Collection entries
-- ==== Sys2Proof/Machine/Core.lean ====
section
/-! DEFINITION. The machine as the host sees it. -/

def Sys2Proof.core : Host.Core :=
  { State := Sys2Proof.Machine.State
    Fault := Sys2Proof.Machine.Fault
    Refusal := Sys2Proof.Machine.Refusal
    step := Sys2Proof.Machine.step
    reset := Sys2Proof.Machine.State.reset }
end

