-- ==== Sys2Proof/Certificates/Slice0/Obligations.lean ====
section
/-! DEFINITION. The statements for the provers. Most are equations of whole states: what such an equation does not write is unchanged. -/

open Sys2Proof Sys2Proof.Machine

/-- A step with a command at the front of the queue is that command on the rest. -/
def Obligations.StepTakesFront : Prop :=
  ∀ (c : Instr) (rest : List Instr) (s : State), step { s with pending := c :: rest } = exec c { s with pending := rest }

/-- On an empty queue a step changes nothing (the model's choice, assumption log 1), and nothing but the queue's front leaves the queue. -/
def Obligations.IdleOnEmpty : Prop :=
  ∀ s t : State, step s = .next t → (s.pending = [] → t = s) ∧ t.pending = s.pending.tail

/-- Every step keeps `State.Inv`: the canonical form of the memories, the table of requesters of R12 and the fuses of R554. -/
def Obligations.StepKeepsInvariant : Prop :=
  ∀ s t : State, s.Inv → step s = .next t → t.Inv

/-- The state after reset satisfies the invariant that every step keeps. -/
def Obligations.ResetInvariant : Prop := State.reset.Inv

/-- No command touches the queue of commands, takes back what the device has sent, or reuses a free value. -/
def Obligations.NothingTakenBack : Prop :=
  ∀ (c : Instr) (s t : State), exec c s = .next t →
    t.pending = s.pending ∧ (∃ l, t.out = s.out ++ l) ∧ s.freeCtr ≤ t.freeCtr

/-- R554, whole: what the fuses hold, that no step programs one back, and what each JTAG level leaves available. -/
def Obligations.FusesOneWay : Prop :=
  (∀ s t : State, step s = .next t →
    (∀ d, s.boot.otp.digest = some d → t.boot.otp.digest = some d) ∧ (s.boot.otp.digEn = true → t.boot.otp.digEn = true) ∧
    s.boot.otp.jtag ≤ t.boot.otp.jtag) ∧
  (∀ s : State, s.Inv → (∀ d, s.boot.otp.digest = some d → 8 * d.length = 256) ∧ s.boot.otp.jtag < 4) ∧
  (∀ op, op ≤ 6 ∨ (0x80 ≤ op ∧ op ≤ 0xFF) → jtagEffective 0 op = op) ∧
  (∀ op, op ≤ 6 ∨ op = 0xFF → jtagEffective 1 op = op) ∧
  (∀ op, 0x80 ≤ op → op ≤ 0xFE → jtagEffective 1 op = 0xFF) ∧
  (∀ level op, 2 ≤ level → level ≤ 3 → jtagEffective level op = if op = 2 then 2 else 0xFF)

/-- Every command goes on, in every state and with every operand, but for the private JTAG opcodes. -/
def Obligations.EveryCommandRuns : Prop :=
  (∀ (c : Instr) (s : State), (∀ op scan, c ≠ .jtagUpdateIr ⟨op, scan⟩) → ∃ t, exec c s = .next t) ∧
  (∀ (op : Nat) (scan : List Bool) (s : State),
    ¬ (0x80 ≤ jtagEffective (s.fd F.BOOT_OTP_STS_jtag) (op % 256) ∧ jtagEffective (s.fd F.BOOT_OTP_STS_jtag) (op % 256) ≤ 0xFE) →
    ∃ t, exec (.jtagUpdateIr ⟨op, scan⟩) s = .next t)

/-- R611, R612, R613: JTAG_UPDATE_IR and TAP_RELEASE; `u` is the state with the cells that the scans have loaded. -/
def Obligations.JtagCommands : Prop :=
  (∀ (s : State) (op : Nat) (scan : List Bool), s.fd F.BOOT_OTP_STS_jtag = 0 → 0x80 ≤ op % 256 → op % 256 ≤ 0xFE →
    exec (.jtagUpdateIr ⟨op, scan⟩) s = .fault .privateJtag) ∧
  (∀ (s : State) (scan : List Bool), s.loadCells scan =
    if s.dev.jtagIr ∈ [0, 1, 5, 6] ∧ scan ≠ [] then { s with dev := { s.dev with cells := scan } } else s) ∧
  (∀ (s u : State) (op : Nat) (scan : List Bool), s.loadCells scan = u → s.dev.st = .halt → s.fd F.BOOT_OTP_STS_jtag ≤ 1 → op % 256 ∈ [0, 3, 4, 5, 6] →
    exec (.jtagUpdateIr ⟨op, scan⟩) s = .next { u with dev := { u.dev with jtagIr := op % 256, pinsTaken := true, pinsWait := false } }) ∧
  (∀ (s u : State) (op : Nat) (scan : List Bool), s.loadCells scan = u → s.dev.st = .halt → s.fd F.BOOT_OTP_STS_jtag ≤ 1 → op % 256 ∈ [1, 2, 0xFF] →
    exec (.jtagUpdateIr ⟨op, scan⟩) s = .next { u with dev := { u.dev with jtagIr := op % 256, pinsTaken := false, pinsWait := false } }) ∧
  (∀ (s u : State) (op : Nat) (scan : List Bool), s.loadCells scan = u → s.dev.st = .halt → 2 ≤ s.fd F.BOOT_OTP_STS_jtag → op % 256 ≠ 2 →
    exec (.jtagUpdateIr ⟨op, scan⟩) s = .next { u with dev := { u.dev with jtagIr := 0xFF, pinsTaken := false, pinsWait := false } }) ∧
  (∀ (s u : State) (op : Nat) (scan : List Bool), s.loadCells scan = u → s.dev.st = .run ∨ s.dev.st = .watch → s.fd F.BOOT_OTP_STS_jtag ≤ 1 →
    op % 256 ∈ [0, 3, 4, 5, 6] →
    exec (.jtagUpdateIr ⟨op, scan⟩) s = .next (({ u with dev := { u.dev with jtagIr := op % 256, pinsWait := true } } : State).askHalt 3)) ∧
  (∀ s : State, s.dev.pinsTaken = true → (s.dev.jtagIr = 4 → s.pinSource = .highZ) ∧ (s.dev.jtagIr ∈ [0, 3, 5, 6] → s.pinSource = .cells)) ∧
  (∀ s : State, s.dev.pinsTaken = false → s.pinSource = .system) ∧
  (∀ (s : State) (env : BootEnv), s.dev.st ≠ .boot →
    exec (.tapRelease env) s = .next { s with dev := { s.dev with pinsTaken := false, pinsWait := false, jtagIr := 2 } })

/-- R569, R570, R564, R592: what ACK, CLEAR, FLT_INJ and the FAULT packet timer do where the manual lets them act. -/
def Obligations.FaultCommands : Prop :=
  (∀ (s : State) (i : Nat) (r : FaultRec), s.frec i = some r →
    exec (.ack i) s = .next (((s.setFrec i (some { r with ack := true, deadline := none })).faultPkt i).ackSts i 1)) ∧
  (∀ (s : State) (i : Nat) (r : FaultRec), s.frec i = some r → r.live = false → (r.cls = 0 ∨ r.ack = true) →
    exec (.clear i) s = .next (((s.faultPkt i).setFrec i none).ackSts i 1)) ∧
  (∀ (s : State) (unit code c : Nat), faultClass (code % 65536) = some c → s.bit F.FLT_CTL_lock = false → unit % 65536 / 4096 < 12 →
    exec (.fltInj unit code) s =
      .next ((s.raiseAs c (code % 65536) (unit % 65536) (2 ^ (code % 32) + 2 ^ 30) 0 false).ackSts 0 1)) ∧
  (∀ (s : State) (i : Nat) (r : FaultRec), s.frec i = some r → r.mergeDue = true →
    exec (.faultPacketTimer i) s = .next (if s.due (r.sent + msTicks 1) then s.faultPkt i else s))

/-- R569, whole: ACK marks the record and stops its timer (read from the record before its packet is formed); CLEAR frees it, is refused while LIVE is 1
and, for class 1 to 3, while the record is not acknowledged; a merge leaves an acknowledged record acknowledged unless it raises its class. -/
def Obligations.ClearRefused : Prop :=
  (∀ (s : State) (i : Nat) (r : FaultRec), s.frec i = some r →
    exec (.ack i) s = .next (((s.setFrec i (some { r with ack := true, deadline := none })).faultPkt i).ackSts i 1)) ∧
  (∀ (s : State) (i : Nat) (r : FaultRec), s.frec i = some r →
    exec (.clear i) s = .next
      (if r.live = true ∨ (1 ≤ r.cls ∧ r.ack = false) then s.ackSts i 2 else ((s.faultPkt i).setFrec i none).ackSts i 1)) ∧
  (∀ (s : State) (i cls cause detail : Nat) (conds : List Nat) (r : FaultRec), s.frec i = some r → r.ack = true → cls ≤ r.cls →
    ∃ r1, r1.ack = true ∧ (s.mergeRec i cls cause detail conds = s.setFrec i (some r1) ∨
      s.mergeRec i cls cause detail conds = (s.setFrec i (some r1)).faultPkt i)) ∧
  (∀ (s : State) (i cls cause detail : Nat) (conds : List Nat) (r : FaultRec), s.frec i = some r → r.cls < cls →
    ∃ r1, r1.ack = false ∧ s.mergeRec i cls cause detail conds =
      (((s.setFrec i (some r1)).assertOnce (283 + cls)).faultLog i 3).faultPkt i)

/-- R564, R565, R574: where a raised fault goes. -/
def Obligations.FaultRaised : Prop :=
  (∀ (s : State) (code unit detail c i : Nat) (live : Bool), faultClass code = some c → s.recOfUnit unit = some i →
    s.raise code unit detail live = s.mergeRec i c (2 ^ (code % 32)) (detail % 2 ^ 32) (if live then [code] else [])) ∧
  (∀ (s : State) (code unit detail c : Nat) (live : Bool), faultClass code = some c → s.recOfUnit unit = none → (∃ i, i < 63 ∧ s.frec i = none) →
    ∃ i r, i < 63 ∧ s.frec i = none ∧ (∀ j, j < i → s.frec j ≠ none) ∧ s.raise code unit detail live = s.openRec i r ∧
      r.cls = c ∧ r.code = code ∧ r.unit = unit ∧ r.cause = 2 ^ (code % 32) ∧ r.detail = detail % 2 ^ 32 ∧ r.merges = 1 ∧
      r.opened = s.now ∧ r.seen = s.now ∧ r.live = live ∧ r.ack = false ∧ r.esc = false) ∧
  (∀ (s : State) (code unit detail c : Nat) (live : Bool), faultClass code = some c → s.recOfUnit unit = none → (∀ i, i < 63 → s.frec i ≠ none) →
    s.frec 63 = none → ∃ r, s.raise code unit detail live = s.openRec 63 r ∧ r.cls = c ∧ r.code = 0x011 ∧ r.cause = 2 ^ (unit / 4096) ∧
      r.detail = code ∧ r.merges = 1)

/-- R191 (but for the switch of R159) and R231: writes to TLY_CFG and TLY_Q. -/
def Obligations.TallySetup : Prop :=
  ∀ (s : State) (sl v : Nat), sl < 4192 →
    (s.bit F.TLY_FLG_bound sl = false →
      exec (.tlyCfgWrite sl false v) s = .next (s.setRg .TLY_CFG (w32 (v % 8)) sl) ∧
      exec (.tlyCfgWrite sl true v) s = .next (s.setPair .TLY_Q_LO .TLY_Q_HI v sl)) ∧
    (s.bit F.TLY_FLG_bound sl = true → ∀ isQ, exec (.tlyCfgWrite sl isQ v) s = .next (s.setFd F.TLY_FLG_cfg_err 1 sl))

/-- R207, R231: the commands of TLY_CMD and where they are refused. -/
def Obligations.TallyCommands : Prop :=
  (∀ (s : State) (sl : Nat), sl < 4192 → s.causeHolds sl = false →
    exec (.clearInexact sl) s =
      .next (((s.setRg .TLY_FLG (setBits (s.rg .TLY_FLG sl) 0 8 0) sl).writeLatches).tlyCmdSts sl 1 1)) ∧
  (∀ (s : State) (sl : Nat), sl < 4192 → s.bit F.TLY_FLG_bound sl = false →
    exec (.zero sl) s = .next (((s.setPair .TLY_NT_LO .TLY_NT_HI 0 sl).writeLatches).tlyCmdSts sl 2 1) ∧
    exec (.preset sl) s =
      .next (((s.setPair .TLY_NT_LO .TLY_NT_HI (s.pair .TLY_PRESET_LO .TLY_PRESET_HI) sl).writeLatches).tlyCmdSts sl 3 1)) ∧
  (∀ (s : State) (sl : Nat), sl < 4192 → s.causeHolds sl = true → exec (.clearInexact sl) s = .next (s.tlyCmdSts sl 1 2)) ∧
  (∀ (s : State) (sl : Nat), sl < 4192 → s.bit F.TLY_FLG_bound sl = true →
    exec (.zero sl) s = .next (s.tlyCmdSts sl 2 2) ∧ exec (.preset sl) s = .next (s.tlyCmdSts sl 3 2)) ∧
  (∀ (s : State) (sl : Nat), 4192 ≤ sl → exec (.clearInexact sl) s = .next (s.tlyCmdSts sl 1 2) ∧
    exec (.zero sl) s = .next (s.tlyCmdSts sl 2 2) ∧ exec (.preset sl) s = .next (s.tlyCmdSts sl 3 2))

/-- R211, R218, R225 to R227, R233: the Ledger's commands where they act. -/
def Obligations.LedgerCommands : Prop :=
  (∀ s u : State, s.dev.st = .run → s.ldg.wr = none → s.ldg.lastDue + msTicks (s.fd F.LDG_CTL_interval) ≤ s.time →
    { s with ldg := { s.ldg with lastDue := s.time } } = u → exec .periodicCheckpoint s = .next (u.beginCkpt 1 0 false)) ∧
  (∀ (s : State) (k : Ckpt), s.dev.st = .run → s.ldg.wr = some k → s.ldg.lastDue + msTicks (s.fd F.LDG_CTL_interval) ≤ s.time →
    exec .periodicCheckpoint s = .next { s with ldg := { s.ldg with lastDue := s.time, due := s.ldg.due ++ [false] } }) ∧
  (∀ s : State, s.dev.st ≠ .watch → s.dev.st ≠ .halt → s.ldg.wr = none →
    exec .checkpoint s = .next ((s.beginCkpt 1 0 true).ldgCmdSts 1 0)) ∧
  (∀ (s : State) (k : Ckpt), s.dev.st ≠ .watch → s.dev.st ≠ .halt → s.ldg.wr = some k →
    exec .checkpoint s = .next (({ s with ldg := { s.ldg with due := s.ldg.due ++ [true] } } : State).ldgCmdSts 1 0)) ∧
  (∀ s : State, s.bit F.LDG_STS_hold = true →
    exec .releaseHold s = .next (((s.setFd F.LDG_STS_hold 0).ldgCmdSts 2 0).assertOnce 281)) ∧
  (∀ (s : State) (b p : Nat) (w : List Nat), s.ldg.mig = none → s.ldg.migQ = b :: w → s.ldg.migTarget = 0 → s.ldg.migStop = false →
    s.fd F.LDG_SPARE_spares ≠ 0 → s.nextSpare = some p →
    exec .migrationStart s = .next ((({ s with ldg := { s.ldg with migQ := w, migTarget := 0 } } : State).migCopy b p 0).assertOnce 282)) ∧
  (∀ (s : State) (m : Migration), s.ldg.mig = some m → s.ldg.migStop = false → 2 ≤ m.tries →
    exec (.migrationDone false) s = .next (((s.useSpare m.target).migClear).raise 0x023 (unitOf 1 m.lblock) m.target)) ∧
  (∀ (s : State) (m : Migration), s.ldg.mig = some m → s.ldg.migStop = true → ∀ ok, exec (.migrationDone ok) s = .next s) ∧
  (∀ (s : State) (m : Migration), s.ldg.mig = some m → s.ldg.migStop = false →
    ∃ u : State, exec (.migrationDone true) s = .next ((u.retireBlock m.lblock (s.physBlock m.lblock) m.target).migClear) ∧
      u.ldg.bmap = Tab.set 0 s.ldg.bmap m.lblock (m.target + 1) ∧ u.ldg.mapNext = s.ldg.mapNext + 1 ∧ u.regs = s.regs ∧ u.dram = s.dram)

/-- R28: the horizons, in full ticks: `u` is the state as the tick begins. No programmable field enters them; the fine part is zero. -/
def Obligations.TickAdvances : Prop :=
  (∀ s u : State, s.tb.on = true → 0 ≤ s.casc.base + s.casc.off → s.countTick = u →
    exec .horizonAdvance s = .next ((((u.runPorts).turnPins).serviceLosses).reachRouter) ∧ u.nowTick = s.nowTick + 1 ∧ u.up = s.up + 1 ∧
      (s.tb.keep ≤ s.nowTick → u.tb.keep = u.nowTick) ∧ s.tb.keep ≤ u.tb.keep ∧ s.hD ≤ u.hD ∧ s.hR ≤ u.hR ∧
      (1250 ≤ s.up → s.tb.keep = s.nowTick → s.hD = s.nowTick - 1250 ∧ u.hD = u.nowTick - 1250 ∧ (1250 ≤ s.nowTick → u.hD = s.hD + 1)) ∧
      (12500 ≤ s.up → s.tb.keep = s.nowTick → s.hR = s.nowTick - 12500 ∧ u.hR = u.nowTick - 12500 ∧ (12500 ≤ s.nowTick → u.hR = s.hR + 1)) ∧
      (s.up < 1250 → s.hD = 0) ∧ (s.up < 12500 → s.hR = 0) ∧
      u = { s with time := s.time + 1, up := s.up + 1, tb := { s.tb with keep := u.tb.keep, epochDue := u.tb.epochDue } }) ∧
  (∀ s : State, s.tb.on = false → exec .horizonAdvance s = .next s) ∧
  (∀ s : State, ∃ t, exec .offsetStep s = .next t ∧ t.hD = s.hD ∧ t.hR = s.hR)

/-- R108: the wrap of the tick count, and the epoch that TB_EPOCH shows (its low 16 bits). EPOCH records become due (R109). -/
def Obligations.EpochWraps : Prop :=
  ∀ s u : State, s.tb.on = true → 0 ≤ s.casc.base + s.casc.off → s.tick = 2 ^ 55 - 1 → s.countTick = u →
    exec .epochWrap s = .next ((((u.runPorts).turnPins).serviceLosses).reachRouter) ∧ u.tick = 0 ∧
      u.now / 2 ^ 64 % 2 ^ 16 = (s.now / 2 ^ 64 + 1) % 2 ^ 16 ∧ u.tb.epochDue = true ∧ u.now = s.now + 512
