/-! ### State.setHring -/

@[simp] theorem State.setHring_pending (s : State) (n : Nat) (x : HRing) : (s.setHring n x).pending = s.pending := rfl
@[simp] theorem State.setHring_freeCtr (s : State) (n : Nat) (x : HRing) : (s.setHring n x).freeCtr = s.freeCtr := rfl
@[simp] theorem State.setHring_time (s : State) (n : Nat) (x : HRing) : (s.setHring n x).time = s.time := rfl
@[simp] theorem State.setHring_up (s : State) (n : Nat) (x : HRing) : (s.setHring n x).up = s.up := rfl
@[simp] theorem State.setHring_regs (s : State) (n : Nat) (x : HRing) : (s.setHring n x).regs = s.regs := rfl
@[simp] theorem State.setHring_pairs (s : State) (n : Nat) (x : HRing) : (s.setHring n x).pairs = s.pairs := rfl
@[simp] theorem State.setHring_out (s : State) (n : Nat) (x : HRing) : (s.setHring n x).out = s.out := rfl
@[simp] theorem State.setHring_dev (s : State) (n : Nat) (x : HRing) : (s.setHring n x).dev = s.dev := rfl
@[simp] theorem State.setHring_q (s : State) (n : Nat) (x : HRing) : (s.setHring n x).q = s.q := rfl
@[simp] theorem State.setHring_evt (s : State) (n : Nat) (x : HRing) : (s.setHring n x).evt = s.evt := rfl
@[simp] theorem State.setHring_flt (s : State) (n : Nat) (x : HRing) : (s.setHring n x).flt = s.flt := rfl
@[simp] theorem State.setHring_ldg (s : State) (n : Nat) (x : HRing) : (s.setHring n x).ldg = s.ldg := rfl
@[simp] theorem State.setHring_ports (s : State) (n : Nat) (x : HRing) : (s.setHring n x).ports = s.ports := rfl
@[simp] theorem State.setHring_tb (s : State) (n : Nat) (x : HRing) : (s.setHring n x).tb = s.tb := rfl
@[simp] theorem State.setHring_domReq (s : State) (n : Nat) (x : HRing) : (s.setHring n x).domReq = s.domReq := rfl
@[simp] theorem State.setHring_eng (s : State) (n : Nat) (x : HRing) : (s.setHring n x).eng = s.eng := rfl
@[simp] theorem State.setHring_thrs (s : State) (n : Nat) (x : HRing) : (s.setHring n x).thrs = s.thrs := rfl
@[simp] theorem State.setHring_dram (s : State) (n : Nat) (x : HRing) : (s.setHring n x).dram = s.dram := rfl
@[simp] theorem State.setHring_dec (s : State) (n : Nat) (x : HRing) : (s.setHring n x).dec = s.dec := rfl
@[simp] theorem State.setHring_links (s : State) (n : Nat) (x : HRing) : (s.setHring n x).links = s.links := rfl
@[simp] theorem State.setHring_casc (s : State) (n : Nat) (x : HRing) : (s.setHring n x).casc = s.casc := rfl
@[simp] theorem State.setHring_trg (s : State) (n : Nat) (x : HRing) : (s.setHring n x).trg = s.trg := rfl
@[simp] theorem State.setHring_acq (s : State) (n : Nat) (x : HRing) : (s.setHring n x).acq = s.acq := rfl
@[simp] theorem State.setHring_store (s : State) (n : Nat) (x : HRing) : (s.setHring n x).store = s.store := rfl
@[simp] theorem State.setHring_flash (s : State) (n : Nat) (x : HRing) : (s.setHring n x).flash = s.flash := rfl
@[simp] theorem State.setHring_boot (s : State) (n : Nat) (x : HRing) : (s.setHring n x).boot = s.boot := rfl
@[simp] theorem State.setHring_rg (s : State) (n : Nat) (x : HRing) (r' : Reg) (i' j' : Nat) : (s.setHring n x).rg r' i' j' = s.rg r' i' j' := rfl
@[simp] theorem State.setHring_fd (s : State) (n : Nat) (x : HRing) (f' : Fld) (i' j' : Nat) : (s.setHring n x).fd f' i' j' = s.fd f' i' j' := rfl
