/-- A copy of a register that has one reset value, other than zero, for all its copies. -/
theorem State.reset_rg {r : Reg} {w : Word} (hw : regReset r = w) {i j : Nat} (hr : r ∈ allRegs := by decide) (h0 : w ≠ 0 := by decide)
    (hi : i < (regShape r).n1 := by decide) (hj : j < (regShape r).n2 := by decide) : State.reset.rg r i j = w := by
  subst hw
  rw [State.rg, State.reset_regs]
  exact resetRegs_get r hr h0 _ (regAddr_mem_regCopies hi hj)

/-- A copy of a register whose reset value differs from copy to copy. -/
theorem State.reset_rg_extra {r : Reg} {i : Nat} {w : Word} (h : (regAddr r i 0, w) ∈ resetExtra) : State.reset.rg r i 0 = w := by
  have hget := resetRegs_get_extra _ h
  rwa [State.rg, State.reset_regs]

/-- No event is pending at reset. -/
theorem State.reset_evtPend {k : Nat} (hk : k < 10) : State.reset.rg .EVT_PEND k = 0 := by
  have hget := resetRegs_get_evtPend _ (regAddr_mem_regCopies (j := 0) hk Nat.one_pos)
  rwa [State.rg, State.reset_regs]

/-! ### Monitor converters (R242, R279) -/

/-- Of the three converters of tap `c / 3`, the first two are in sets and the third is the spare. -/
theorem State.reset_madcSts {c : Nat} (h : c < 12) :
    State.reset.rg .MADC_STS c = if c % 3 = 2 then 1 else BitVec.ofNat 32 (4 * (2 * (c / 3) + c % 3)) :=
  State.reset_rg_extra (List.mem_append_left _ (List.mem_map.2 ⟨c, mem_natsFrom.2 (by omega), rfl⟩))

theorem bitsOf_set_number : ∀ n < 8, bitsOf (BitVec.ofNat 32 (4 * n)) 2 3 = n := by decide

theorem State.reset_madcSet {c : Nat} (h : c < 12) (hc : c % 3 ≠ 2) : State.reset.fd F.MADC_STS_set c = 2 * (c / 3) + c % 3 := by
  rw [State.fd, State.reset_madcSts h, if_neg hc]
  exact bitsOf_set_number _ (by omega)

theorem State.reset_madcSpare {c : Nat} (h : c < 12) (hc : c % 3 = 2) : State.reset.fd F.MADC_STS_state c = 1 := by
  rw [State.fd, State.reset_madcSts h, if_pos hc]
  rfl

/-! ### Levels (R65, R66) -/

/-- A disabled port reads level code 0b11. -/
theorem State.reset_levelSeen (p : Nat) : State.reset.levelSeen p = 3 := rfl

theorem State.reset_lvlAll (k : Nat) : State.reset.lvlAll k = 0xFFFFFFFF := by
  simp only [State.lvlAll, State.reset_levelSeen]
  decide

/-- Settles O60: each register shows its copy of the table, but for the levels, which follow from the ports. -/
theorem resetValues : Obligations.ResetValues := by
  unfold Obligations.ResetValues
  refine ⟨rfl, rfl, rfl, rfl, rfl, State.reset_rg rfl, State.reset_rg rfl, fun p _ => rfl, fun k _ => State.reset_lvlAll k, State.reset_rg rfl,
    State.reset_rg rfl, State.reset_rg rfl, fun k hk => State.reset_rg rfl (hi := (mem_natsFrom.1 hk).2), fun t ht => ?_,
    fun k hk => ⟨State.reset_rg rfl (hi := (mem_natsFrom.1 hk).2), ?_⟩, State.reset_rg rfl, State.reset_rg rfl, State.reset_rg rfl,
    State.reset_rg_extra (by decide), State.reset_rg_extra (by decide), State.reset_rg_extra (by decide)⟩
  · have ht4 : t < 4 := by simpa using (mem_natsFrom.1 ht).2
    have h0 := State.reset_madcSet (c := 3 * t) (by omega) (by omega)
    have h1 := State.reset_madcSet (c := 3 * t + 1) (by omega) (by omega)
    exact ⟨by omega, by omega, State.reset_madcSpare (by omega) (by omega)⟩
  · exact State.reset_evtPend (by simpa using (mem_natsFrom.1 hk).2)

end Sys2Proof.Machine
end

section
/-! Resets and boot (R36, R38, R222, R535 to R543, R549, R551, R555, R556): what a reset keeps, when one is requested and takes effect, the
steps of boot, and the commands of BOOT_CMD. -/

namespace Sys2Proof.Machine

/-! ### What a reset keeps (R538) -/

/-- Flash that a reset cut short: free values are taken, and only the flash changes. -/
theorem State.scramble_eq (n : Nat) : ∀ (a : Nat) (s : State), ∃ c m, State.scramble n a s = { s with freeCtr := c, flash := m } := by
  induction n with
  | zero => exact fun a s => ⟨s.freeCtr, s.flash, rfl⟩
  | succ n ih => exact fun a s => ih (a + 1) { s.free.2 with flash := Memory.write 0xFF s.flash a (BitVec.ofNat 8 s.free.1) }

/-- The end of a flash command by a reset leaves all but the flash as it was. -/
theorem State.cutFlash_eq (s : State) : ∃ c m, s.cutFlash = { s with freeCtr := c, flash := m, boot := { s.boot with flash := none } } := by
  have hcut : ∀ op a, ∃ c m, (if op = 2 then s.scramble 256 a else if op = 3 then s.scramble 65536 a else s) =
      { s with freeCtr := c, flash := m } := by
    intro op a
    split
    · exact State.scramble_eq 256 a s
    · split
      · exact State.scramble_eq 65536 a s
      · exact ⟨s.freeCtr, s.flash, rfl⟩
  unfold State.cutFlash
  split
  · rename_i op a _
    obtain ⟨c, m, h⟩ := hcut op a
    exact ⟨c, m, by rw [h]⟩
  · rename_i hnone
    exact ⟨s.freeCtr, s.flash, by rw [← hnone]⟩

> _EXERCISE BRIEF_
Wherever the line holding "sl).writeLatches).tlyCmdSts sl 3 1)) ∧" falls in the entries above, copy exactly from it through the line holding "(s.tlyCmdSts sl 1 2)) ∧", inclusive, and add nothing.

> _RESULT_
      .next (((s.setPair .TLY_NT_LO .TLY_NT_HI (s.pair .TLY_PRESET_LO .TLY_PRESET_HI) sl).writeLatches).tlyCmdSts sl 3 1)) ∧
  (∀ (s : State) (sl : Nat), sl < 4192 → s.causeHolds sl = true → exec (.clearInexact sl) s = .next (s.tlyCmdSts sl 1 2)) ∧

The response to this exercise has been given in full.